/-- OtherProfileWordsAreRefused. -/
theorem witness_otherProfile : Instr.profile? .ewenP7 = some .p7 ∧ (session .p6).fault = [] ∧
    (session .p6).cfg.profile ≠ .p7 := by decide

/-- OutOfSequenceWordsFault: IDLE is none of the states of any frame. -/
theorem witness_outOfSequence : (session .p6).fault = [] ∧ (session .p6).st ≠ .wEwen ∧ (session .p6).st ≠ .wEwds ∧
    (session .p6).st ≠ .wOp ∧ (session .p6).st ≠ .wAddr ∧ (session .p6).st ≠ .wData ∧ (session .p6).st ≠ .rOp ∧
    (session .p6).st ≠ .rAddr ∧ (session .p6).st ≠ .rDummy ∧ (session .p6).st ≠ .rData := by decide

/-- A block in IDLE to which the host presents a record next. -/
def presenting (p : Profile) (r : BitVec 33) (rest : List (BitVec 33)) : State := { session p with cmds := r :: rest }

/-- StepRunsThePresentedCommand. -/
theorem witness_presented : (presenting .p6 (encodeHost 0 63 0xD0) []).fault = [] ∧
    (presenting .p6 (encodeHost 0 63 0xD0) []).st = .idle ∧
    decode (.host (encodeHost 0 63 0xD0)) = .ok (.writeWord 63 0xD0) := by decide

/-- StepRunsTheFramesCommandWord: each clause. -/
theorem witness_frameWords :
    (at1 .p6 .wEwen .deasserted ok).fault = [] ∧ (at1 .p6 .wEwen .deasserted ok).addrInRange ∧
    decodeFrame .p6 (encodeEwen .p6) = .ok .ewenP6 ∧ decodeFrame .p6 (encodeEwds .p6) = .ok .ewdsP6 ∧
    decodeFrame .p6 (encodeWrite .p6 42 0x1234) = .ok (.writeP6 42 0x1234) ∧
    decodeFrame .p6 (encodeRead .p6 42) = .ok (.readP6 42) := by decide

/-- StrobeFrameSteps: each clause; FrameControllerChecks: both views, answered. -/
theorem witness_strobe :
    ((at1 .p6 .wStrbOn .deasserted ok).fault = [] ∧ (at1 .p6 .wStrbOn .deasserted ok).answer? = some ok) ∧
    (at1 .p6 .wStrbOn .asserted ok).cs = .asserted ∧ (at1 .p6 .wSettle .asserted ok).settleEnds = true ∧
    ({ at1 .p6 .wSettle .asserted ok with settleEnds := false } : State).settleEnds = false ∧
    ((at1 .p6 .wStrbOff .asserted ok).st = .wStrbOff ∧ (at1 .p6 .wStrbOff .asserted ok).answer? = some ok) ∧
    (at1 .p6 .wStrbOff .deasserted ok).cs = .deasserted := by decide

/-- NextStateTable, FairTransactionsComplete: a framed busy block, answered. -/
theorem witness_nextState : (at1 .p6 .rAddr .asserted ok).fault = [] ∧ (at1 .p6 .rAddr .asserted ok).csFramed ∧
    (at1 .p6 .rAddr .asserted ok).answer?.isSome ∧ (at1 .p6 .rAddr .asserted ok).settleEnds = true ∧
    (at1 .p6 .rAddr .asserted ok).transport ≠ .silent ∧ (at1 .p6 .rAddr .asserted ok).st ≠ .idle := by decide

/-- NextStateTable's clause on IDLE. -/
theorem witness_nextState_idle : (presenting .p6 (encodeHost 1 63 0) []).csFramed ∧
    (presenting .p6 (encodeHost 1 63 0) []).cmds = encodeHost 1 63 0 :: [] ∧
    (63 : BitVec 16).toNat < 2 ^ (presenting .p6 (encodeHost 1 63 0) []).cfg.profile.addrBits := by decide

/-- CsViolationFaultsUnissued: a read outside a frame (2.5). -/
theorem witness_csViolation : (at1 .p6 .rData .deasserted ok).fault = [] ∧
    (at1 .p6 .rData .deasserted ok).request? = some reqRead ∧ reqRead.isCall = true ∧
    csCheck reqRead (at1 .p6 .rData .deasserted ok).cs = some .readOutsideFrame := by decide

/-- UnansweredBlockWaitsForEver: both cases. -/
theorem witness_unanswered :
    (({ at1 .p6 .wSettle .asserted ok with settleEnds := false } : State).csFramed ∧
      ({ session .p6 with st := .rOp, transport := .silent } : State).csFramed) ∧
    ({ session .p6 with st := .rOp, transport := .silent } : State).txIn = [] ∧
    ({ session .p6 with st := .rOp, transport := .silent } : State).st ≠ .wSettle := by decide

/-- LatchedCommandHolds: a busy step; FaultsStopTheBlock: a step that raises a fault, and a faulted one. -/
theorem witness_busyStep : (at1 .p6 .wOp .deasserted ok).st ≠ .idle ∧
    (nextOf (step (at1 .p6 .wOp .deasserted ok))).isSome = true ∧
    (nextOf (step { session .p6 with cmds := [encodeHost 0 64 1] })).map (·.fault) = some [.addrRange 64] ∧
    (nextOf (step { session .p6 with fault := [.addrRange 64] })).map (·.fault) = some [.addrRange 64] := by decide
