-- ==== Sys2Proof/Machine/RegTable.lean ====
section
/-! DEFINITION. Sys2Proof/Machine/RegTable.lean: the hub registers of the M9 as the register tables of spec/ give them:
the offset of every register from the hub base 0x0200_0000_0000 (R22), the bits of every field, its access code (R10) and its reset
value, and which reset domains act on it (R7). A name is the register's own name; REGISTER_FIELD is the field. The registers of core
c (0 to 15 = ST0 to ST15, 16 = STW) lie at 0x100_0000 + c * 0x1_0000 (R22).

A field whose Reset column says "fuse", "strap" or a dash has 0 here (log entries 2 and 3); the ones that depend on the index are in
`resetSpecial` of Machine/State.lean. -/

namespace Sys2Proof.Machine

____________

# Task instructions
State how many lines in the records contain the string "nextOf". Give the number with no words around it.

# Response area
3